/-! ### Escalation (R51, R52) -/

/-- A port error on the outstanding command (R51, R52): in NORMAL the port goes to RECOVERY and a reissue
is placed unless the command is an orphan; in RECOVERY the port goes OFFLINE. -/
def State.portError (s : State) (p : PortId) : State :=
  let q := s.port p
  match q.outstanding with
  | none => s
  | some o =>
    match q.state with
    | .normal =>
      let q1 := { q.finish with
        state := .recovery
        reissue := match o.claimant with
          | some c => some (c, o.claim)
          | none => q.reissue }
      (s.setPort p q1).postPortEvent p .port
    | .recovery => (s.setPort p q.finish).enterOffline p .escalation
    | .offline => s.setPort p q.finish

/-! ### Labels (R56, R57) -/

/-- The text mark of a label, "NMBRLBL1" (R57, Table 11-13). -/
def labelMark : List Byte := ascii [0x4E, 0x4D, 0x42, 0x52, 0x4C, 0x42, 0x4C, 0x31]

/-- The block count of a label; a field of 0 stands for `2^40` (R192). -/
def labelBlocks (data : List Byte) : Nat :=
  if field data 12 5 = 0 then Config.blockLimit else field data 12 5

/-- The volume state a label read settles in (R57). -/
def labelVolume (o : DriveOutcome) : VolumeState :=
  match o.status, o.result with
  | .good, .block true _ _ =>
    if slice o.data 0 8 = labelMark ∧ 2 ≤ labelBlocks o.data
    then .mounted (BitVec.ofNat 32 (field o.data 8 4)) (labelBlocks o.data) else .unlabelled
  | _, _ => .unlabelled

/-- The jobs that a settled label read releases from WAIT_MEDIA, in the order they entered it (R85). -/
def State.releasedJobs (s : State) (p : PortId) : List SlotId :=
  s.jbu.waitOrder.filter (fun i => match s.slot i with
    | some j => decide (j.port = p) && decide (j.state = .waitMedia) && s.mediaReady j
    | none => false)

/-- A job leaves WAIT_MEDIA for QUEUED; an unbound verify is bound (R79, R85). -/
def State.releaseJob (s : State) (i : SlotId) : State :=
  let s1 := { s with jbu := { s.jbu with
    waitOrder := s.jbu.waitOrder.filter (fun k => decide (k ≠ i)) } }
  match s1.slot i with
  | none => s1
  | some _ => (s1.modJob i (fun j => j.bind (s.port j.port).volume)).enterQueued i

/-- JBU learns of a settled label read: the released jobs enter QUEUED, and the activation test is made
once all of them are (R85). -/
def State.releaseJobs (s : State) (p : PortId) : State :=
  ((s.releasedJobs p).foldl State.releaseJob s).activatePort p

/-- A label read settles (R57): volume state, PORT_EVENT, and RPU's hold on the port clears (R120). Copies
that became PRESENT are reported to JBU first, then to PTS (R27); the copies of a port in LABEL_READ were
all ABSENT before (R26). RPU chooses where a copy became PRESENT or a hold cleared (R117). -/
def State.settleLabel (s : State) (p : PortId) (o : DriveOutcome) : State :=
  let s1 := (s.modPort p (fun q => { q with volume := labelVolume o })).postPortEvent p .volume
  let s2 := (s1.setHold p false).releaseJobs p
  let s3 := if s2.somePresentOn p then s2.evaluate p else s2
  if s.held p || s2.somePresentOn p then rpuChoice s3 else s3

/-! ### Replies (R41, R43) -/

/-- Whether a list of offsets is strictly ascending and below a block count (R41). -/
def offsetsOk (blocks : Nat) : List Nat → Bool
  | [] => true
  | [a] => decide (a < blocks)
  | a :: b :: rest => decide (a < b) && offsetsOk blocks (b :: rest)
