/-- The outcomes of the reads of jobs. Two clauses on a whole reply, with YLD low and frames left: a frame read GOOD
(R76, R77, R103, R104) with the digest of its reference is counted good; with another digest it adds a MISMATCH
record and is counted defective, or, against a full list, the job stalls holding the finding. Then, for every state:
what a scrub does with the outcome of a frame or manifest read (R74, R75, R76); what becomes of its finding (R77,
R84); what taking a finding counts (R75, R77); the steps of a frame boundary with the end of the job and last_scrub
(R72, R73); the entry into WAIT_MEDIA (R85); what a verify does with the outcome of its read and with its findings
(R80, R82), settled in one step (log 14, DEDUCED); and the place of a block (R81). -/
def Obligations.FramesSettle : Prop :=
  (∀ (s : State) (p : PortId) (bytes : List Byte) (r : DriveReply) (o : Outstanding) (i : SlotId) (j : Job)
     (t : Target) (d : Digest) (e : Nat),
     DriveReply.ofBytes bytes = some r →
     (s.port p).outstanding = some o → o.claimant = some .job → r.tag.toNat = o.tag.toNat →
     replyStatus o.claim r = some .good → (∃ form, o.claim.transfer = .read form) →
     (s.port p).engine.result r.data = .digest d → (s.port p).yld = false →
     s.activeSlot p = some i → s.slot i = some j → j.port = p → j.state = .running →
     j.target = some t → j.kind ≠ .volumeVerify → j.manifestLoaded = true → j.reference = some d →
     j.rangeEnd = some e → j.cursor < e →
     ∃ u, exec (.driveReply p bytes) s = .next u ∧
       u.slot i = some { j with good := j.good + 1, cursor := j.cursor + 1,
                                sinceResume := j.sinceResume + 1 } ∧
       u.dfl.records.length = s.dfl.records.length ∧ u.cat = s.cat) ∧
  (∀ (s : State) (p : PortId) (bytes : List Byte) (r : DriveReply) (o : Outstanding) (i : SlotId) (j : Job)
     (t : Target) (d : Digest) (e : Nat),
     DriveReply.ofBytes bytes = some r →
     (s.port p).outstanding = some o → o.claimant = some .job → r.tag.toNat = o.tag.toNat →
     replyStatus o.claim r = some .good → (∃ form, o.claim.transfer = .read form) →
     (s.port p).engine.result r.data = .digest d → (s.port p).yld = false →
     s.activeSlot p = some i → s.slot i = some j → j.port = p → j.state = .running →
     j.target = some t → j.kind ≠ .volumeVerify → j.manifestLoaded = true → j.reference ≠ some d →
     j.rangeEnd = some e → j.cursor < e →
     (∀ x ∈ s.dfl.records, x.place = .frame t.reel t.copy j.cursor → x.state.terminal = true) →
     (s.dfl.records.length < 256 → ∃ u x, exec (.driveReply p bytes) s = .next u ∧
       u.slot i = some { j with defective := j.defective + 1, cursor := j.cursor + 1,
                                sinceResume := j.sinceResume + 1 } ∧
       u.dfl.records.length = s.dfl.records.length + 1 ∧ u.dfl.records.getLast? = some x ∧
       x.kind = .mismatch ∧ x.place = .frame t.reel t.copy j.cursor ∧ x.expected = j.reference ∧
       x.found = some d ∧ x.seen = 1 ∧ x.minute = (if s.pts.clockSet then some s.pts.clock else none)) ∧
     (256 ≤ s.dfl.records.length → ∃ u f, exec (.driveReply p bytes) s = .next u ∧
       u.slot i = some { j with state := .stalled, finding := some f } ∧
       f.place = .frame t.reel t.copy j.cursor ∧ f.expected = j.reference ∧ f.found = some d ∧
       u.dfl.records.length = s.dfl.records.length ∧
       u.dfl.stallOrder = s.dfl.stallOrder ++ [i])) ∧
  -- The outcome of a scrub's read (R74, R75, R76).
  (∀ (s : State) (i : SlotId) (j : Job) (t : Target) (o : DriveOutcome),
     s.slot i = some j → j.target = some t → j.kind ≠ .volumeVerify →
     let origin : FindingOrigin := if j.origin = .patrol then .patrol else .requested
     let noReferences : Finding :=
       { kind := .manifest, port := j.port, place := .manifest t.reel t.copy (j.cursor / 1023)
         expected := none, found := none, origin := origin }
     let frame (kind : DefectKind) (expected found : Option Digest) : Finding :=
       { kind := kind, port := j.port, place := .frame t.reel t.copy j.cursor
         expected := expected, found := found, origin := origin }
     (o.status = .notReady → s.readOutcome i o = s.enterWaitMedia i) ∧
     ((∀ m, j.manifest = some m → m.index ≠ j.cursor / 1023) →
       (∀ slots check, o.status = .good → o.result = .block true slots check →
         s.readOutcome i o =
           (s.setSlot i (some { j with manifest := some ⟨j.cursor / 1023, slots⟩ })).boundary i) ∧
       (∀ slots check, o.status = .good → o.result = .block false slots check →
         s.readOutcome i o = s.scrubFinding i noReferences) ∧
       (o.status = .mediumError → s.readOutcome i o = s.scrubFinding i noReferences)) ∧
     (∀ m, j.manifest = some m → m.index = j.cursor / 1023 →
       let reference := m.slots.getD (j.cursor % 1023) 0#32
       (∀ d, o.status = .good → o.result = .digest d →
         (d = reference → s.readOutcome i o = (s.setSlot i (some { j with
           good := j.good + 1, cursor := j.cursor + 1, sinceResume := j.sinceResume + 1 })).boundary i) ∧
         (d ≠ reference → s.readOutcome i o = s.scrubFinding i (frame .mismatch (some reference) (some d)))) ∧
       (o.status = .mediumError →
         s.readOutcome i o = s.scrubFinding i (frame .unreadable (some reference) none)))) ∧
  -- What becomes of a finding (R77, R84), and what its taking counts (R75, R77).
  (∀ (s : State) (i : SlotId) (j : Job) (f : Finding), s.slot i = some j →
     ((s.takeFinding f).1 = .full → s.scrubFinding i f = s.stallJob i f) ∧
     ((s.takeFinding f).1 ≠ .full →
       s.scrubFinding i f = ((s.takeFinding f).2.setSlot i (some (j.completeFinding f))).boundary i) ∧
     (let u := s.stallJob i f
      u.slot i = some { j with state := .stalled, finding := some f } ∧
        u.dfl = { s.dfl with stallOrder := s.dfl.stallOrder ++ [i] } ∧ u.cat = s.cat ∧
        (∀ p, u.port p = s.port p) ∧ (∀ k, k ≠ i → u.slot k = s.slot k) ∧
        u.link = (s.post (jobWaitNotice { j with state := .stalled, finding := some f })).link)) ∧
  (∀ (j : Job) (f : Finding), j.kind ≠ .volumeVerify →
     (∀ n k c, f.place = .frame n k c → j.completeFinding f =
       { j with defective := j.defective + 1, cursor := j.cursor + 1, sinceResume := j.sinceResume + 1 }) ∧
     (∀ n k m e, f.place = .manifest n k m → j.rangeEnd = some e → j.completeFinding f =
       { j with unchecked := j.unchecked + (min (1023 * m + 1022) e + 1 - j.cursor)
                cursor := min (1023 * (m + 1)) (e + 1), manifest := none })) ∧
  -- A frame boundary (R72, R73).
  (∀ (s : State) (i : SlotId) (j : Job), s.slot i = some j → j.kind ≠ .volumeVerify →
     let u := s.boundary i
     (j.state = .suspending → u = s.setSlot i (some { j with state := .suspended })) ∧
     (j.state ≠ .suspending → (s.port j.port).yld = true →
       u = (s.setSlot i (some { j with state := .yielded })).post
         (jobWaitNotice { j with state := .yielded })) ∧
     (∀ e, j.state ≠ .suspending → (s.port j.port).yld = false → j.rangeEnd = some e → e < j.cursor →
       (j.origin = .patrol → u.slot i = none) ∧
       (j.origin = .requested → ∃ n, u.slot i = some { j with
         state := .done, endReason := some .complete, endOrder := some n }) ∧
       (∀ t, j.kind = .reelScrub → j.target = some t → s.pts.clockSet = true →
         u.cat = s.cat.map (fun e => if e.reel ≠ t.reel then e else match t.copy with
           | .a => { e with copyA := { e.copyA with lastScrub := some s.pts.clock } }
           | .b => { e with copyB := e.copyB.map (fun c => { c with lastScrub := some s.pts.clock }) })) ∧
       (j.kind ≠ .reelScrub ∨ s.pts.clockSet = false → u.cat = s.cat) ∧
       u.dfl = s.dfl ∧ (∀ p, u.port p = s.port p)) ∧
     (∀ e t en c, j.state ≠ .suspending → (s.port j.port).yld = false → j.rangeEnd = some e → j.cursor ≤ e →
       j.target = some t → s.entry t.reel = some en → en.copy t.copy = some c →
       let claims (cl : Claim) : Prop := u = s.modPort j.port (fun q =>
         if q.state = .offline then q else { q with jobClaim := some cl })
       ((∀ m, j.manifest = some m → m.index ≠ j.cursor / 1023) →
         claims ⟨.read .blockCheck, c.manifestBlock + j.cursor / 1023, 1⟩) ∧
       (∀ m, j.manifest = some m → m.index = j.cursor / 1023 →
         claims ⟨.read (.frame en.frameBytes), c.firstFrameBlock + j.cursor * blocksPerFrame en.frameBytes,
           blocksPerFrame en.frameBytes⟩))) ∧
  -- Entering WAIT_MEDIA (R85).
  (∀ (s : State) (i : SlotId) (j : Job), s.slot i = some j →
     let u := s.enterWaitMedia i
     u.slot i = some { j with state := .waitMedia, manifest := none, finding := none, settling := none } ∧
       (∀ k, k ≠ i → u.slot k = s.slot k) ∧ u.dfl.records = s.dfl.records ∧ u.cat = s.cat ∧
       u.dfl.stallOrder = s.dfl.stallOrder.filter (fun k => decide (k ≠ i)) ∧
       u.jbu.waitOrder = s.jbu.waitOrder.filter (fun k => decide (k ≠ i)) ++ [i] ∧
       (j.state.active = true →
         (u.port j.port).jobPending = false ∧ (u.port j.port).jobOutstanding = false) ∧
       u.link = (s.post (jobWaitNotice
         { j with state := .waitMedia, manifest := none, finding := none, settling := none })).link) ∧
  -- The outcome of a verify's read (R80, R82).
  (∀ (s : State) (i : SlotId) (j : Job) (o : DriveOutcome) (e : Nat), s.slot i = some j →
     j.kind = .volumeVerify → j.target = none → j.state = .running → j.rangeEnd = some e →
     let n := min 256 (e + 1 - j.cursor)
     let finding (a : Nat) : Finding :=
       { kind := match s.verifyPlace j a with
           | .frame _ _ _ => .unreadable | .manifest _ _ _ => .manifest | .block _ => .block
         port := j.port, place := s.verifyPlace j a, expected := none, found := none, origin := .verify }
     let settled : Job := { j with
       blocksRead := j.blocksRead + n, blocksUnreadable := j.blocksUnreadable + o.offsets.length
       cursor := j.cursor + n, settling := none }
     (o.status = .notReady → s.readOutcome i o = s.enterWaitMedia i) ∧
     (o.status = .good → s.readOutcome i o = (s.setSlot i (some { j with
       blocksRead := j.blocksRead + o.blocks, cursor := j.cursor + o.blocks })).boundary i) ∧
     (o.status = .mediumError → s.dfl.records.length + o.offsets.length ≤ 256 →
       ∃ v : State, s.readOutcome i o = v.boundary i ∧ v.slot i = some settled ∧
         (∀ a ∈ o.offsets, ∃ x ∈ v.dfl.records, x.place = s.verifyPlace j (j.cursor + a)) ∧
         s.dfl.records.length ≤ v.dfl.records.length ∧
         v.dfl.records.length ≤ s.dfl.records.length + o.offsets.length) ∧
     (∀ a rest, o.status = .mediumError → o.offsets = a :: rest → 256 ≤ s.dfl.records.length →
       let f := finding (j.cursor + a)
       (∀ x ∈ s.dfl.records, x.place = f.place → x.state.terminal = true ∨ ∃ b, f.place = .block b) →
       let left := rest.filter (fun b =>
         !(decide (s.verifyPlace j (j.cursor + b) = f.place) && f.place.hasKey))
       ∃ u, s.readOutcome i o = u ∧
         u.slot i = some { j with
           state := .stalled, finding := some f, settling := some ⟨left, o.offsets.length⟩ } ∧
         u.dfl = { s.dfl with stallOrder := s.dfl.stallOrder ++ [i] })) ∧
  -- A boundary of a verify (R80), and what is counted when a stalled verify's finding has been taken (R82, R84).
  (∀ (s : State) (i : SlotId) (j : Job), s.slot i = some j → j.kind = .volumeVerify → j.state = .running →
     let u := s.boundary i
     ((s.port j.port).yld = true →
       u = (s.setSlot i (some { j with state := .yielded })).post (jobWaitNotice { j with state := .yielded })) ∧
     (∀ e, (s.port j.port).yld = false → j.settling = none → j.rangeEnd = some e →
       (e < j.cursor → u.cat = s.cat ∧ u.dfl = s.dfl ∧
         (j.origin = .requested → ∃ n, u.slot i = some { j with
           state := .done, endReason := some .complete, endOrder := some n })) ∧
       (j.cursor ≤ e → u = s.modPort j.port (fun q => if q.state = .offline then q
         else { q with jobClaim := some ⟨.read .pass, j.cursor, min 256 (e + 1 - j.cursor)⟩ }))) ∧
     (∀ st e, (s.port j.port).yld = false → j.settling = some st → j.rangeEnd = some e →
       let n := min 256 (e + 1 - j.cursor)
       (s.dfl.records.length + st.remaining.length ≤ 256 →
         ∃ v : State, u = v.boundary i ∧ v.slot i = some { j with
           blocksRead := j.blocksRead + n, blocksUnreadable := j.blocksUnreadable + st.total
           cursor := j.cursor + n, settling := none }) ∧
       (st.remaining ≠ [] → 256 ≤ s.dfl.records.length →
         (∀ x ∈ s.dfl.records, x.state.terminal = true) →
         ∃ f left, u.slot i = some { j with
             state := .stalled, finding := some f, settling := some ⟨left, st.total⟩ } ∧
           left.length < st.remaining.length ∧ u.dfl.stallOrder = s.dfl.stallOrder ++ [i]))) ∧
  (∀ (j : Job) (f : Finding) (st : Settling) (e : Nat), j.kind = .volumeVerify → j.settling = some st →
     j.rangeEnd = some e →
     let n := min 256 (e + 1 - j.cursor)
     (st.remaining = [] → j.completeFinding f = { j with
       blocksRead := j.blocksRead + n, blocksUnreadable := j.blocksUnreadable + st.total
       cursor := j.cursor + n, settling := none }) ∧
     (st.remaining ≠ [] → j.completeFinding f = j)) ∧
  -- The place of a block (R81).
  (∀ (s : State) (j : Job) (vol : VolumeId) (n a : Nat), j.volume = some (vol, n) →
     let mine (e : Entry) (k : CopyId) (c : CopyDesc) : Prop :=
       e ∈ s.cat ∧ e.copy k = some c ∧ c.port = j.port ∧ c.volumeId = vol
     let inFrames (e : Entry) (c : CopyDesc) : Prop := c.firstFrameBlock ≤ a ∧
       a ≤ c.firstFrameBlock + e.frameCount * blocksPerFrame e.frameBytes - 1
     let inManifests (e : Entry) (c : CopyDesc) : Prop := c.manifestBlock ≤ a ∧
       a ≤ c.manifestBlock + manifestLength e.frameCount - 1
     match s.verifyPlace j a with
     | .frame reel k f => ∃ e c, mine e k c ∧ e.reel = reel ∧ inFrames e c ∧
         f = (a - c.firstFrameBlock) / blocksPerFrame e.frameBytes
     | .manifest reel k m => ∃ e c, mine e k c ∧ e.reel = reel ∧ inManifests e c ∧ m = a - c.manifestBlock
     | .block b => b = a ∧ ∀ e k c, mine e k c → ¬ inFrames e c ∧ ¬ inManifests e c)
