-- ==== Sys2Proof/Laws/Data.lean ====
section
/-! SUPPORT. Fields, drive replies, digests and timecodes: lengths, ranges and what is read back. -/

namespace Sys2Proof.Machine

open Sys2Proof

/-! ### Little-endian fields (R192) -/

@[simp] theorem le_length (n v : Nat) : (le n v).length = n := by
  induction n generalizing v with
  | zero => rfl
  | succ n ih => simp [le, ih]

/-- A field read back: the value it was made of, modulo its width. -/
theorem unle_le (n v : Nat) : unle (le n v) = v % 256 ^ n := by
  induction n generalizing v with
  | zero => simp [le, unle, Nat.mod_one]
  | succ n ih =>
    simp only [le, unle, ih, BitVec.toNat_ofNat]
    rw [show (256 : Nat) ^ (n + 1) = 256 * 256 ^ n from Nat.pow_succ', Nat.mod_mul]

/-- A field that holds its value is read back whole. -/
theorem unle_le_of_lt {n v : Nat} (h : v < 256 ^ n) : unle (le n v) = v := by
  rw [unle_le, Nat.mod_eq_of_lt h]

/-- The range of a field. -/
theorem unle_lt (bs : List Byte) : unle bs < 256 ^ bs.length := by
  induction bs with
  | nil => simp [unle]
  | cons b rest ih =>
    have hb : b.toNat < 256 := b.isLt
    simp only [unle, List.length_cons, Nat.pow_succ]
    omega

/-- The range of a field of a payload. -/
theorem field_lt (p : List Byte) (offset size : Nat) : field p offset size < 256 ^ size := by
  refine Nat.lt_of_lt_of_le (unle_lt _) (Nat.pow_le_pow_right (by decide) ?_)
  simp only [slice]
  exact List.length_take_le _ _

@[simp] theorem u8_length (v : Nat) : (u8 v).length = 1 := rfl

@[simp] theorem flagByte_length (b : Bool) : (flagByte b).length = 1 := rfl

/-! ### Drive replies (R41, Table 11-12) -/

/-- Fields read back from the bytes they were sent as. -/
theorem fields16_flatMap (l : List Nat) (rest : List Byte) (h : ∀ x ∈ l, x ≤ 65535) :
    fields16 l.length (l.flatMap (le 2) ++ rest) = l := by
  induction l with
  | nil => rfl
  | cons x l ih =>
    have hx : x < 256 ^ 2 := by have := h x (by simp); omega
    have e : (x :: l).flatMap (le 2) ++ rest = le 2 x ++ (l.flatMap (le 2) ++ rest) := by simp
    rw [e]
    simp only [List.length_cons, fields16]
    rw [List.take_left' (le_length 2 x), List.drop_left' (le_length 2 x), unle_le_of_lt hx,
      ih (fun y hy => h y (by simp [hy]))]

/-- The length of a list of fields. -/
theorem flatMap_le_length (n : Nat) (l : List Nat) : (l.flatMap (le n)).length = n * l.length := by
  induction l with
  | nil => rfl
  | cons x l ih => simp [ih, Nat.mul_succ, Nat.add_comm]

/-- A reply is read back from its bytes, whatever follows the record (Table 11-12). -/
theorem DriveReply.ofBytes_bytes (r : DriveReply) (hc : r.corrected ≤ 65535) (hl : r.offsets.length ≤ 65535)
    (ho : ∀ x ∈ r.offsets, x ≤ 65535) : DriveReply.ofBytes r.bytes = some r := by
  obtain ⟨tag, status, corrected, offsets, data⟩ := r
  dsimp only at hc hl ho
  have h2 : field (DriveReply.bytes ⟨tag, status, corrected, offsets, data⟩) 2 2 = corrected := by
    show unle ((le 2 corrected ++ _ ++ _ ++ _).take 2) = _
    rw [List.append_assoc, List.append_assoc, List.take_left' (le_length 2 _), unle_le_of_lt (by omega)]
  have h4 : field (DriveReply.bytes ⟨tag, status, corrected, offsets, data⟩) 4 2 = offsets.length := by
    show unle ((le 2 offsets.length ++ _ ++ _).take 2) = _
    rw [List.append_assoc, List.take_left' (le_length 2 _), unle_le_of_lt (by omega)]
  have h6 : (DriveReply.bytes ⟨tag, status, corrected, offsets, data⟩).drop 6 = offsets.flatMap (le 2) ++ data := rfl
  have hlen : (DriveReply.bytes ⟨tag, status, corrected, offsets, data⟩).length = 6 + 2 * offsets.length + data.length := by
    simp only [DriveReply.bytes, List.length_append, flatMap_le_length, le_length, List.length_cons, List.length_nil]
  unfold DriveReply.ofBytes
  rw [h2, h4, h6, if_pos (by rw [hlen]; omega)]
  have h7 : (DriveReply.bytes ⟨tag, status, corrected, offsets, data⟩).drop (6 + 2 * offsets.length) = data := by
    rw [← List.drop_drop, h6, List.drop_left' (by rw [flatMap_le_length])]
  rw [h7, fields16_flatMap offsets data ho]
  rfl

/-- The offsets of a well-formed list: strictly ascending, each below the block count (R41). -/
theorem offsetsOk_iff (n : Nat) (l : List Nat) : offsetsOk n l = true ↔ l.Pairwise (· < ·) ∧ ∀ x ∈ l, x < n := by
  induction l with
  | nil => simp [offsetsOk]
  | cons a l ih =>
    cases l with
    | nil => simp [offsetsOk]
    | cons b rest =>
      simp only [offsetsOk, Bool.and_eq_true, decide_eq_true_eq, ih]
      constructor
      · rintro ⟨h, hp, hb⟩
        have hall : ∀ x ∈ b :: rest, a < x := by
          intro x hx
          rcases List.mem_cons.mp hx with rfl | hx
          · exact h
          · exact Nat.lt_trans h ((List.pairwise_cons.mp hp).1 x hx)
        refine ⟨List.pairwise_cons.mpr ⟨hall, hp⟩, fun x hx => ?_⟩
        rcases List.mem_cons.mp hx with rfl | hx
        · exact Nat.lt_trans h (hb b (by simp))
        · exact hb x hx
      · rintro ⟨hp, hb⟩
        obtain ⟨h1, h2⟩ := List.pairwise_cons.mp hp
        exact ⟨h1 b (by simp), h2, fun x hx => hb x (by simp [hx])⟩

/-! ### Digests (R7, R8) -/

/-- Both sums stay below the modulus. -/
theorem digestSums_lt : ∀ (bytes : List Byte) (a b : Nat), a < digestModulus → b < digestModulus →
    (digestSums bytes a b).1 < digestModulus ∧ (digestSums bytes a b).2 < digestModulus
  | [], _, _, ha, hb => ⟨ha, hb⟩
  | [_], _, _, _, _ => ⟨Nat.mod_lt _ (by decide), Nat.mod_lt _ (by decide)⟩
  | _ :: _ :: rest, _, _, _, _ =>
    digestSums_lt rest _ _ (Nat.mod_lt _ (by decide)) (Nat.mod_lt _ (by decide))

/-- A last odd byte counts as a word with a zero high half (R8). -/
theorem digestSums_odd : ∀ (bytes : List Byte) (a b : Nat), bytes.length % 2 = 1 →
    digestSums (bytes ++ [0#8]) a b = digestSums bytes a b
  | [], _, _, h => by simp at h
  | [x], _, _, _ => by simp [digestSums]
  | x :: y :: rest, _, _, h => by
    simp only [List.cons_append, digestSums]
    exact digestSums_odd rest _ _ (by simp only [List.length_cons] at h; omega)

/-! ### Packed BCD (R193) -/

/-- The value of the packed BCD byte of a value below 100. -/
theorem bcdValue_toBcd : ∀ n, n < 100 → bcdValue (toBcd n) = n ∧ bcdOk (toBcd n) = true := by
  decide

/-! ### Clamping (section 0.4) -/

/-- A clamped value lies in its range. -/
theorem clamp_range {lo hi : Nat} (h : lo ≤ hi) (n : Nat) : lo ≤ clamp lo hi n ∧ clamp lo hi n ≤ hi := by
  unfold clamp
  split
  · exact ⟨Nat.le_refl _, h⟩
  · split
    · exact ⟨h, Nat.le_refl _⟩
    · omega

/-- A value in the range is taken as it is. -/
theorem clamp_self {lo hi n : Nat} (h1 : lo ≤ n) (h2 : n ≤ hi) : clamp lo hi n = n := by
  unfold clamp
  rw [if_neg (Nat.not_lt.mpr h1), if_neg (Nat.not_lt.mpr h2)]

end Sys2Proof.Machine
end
⁂
What is required — Look in the material above for the line with "waitOrder := s.jbu.waitOrder.filter" and the line with "frame read GOOD", and transcribe exactly those lines and all lines between them, nothing more.

Solution to the exercise —
    waitOrder := s.jbu.waitOrder.filter (fun k => decide (k ≠ i)) } }
  match s1.slot i with
  | none => s1
  | some _ => (s1.modJob i (fun j => j.bind (s.port j.port).volume)).enterQueued i

/-- JBU learns of a settled label read: the released jobs enter QUEUED, and the activation test is made
once all of them are (R85). -/
def State.releaseJobs (s : State) (p : PortId) : State :=
  ((s.releasedJobs p).foldl State.releaseJob s).activatePort p

/-- A label read settles (R57): volume state, PORT_EVENT, and RPU's hold on the port clears (R120). Copies
that became PRESENT are reported to JBU first, then to PTS (R27); the copies of a port in LABEL_READ were
all ABSENT before (R26). RPU chooses where a copy became PRESENT or a hold cleared (R117). -/
def State.settleLabel (s : State) (p : PortId) (o : DriveOutcome) : State :=
  let s1 := (s.modPort p (fun q => { q with volume := labelVolume o })).postPortEvent p .volume
  let s2 := (s1.setHold p false).releaseJobs p
  let s3 := if s2.somePresentOn p then s2.evaluate p else s2
  if s.held p || s2.somePresentOn p then rpuChoice s3 else s3

/-! ### Replies (R41, R43) -/

/-- Whether a list of offsets is strictly ascending and below a block count (R41). -/
def offsetsOk (blocks : Nat) : List Nat → Bool
  | [] => true
  | [a] => decide (a < blocks)
  | a :: b :: rest => decide (a < b) && offsetsOk blocks (b :: rest)
/-- The outcomes of the reads of jobs. Two clauses on a whole reply, with YLD low and frames left: a frame read GOOD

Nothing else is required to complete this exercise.